#### Input data
....................

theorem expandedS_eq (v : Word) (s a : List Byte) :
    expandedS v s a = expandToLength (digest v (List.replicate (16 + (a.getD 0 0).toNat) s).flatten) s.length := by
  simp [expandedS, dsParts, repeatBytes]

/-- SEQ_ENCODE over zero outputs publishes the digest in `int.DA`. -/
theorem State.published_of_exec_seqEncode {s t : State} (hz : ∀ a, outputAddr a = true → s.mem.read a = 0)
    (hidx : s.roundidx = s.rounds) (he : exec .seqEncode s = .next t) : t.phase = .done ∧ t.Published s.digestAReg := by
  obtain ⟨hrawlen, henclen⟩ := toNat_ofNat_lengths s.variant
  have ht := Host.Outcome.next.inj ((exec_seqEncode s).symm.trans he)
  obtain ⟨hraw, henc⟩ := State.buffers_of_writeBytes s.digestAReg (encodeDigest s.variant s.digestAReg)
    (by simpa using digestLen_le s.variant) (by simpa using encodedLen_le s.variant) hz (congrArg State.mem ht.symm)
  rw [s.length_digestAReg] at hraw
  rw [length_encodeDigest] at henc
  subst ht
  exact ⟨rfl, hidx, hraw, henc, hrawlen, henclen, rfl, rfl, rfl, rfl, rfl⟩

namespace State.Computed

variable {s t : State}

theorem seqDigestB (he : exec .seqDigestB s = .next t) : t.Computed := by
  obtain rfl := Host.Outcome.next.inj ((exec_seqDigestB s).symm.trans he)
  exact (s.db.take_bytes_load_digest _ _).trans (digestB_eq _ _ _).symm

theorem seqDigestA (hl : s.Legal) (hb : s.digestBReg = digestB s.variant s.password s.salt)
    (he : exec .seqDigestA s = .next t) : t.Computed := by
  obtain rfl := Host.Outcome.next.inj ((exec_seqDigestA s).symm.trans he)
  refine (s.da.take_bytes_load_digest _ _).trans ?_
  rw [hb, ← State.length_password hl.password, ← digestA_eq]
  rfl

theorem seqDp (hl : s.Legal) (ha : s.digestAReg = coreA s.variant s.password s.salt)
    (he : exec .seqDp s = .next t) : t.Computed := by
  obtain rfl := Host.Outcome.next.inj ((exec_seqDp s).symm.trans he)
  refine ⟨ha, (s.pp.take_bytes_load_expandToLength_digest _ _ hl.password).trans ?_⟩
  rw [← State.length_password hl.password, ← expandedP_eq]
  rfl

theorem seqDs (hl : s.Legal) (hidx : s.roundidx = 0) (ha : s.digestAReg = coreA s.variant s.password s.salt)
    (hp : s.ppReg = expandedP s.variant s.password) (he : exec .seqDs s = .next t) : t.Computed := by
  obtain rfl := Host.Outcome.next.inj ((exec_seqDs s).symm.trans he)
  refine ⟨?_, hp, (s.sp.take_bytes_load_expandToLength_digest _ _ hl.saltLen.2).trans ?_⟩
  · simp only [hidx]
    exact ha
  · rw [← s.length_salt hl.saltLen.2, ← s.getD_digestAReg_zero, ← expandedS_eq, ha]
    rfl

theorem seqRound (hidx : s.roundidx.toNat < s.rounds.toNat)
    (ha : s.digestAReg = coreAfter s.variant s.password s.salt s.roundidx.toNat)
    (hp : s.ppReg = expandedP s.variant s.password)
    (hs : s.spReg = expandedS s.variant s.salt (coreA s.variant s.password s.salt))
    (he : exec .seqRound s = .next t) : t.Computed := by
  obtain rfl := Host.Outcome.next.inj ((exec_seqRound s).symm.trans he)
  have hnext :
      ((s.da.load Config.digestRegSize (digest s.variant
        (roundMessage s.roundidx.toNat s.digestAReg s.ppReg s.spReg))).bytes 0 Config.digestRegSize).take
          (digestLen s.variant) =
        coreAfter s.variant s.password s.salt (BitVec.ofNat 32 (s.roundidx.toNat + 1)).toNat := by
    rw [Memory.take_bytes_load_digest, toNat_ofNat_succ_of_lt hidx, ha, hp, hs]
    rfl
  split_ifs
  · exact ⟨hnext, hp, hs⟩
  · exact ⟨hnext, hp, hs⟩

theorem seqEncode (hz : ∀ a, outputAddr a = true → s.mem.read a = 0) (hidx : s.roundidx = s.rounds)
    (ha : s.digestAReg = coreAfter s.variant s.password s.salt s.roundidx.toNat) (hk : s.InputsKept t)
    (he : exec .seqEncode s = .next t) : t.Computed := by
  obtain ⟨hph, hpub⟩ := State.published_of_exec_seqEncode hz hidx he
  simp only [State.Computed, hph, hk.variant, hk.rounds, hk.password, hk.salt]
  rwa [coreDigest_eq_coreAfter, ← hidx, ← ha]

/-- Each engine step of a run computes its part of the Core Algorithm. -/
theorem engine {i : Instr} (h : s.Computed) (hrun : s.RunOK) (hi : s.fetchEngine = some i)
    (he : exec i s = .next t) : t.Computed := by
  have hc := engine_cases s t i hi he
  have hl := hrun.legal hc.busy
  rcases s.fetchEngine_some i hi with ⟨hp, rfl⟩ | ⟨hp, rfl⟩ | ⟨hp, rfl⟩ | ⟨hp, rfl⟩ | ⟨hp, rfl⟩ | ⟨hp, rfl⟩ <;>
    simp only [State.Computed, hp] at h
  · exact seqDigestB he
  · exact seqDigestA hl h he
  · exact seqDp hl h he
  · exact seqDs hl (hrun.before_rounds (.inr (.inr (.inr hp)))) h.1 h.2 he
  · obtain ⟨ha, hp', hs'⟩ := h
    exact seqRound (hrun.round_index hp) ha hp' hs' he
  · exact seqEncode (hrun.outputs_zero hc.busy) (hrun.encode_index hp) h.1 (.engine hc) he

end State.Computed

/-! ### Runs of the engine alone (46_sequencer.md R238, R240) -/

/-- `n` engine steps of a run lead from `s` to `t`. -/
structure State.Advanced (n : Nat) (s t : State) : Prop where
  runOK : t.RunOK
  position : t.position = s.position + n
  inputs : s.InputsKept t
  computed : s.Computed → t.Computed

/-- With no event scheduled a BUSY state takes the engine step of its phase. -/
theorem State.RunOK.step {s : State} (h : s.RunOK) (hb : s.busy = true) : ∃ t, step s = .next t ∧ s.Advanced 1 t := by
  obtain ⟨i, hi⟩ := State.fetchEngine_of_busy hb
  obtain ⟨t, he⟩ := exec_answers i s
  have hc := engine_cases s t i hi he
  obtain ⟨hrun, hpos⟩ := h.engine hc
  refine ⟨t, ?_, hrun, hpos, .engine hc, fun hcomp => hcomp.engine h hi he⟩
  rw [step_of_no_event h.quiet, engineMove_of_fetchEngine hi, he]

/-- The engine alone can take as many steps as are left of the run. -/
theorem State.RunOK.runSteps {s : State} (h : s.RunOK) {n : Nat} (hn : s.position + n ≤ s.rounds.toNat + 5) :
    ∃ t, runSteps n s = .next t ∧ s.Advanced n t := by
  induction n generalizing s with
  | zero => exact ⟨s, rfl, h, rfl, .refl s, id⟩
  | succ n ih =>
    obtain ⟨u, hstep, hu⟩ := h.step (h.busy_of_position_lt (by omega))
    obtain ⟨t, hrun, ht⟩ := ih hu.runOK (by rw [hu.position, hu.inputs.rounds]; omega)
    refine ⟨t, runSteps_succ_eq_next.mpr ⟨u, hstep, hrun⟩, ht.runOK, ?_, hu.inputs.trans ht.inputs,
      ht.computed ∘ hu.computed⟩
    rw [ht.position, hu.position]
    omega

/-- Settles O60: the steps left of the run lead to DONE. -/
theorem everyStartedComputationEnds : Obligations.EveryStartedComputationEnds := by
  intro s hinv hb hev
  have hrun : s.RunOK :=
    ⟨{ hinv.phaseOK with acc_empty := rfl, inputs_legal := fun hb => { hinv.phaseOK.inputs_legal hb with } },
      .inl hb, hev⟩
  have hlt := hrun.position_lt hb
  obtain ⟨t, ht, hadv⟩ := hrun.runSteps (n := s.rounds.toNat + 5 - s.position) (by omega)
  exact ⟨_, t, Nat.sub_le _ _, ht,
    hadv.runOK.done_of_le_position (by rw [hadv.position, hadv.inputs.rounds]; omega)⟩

....................

#### Problem
Look through the data above and return exactly the lines from the one that contains "Core Algorithm. -/" to the one that contains "computed : s.Computed → t.Computed", inclusive, with nothing else.

#### Solution to the problem
/-- Each engine step of a run computes its part of the Core Algorithm. -/
theorem engine {i : Instr} (h : s.Computed) (hrun : s.RunOK) (hi : s.fetchEngine = some i)
    (he : exec i s = .next t) : t.Computed := by
  have hc := engine_cases s t i hi he
  have hl := hrun.legal hc.busy
  rcases s.fetchEngine_some i hi with ⟨hp, rfl⟩ | ⟨hp, rfl⟩ | ⟨hp, rfl⟩ | ⟨hp, rfl⟩ | ⟨hp, rfl⟩ | ⟨hp, rfl⟩ <;>
    simp only [State.Computed, hp] at h
  · exact seqDigestB he
  · exact seqDigestA hl h he
  · exact seqDp hl h he
  · exact seqDs hl (hrun.before_rounds (.inr (.inr (.inr hp)))) h.1 h.2 he
  · obtain ⟨ha, hp', hs'⟩ := h
    exact seqRound (hrun.round_index hp) ha hp' hs' he
  · exact seqEncode (hrun.outputs_zero hc.busy) (hrun.encode_index hp) h.1 (.engine hc) he

end State.Computed

/-! ### Runs of the engine alone (46_sequencer.md R238, R240) -/

/-- `n` engine steps of a run lead from `s` to `t`. -/
structure State.Advanced (n : Nat) (s t : State) : Prop where
  runOK : t.RunOK
  position : t.position = s.position + n
  inputs : s.InputsKept t
  computed : s.Computed → t.Computed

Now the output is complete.